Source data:
##########

/-! `writeRks` writes one set and its tag only. -/

@[simp] theorem State.writeRks_params (j : Fin 3) (d : Direction) (K : RoundKeySet) : (s.writeRks j d K).params = s.params := rfl
@[simp] theorem State.writeRks_keys (j : Fin 3) (d : Direction) (K : RoundKeySet) : (s.writeRks j d K).keys = s.keys := rfl
@[simp] theorem State.writeRks_iv (j : Fin 3) (d : Direction) (K : RoundKeySet) : (s.writeRks j d K).iv = s.iv := rfl
@[simp] theorem State.writeRks_kcnt (j : Fin 3) (d : Direction) (K : RoundKeySet) : (s.writeRks j d K).kcnt = s.kcnt := rfl
@[simp] theorem State.writeRks_len (j : Fin 3) (d : Direction) (K : RoundKeySet) : (s.writeRks j d K).len = s.len := rfl
@[simp] theorem State.writeRks_src (j : Fin 3) (d : Direction) (K : RoundKeySet) : (s.writeRks j d K).src = s.src := rfl
@[simp] theorem State.writeRks_dst (j : Fin 3) (d : Direction) (K : RoundKeySet) : (s.writeRks j d K).dst = s.dst := rfl
@[simp] theorem State.writeRks_blk (j : Fin 3) (d : Direction) (K : RoundKeySet) : (s.writeRks j d K).blk = s.blk := rfl
@[simp] theorem State.writeRks_chain (j : Fin 3) (d : Direction) (K : RoundKeySet) : (s.writeRks j d K).chain = s.chain := rfl
@[simp] theorem State.writeRks_rks (j : Fin 3) (d : Direction) (K : RoundKeySet) : (s.writeRks j d K).rks = s.rks.set j K := rfl
@[simp] theorem State.writeRks_rksDir (j : Fin 3) (d : Direction) (K : RoundKeySet) : (s.writeRks j d K).rksDir = writeTag s.rksDir j d := rfl
@[simp] theorem State.writeRks_cmd (j : Fin 3) (d : Direction) (K : RoundKeySet) : (s.writeRks j d K).cmd = s.cmd := rfl
@[simp] theorem State.writeRks_status (j : Fin 3) (d : Direction) (K : RoundKeySet) : (s.writeRks j d K).status = s.status := rfl
@[simp] theorem State.writeRks_dmem (j : Fin 3) (d : Direction) (K : RoundKeySet) : (s.writeRks j d K).dmem = s.dmem := rfl
@[simp] theorem State.writeRks_source (j : Fin 3) (d : Direction) (K : RoundKeySet) : (s.writeRks j d K).source = s.source := rfl
@[simp] theorem State.writeRks_dmemDraw (j : Fin 3) (d : Direction) (K : RoundKeySet) : (s.writeRks j d K).dmemDraw = s.dmemDraw := rfl
@[simp] theorem State.writeRks_draws (j : Fin 3) (d : Direction) (K : RoundKeySet) : (s.writeRks j d K).draws = s.draws := rfl
@[simp] theorem State.writeRks_latencyLeft (j : Fin 3) (d : Direction) (K : RoundKeySet) : (s.writeRks j d K).latencyLeft = s.latencyLeft := rfl
@[simp] theorem State.writeRks_host (j : Fin 3) (d : Direction) (K : RoundKeySet) : (s.writeRks j d K).host = s.host := rfl
@[simp] theorem State.writeRks_log (j : Fin 3) (d : Direction) (K : RoundKeySet) : (s.writeRks j d K).log = s.log := rfl

/-! `writeBlk` writes BLK only. -/

@[simp] theorem State.writeBlk_params (v : U64) : (s.writeBlk v).params = s.params := rfl
@[simp] theorem State.writeBlk_keys (v : U64) : (s.writeBlk v).keys = s.keys := rfl
@[simp] theorem State.writeBlk_iv (v : U64) : (s.writeBlk v).iv = s.iv := rfl
@[simp] theorem State.writeBlk_kcnt (v : U64) : (s.writeBlk v).kcnt = s.kcnt := rfl
@[simp] theorem State.writeBlk_len (v : U64) : (s.writeBlk v).len = s.len := rfl
@[simp] theorem State.writeBlk_src (v : U64) : (s.writeBlk v).src = s.src := rfl
@[simp] theorem State.writeBlk_dst (v : U64) : (s.writeBlk v).dst = s.dst := rfl
@[simp] theorem State.writeBlk_blk (v : U64) : (s.writeBlk v).blk = v := rfl
@[simp] theorem State.writeBlk_chain (v : U64) : (s.writeBlk v).chain = s.chain := rfl
@[simp] theorem State.writeBlk_rks (v : U64) : (s.writeBlk v).rks = s.rks := rfl
@[simp] theorem State.writeBlk_rksDir (v : U64) : (s.writeBlk v).rksDir = s.rksDir := rfl
@[simp] theorem State.writeBlk_cmd (v : U64) : (s.writeBlk v).cmd = s.cmd := rfl
@[simp] theorem State.writeBlk_status (v : U64) : (s.writeBlk v).status = s.status := rfl
@[simp] theorem State.writeBlk_dmem (v : U64) : (s.writeBlk v).dmem = s.dmem := rfl
@[simp] theorem State.writeBlk_source (v : U64) : (s.writeBlk v).source = s.source := rfl
@[simp] theorem State.writeBlk_dmemDraw (v : U64) : (s.writeBlk v).dmemDraw = s.dmemDraw := rfl
@[simp] theorem State.writeBlk_draws (v : U64) : (s.writeBlk v).draws = s.draws := rfl
@[simp] theorem State.writeBlk_latencyLeft (v : U64) : (s.writeBlk v).latencyLeft = s.latencyLeft := rfl
@[simp] theorem State.writeBlk_host (v : U64) : (s.writeBlk v).host = s.host := rfl
@[simp] theorem State.writeBlk_log (v : U64) : (s.writeBlk v).log = s.log := rfl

##########

Look back at the entries above and repeat, unchanged, every line from the line holding "v).chain = s.chain := rfl" through the line holding "v).dmem = s.dmem := rfl".

@[simp] theorem State.writeBlk_chain (v : U64) : (s.writeBlk v).chain = s.chain := rfl
@[simp] theorem State.writeBlk_rks (v : U64) : (s.writeBlk v).rks = s.rks := rfl
@[simp] theorem State.writeBlk_rksDir (v : U64) : (s.writeBlk v).rksDir = s.rksDir := rfl
@[simp] theorem State.writeBlk_cmd (v : U64) : (s.writeBlk v).cmd = s.cmd := rfl
@[simp] theorem State.writeBlk_status (v : U64) : (s.writeBlk v).status = s.status := rfl
@[simp] theorem State.writeBlk_dmem (v : U64) : (s.writeBlk v).dmem = s.dmem := rfl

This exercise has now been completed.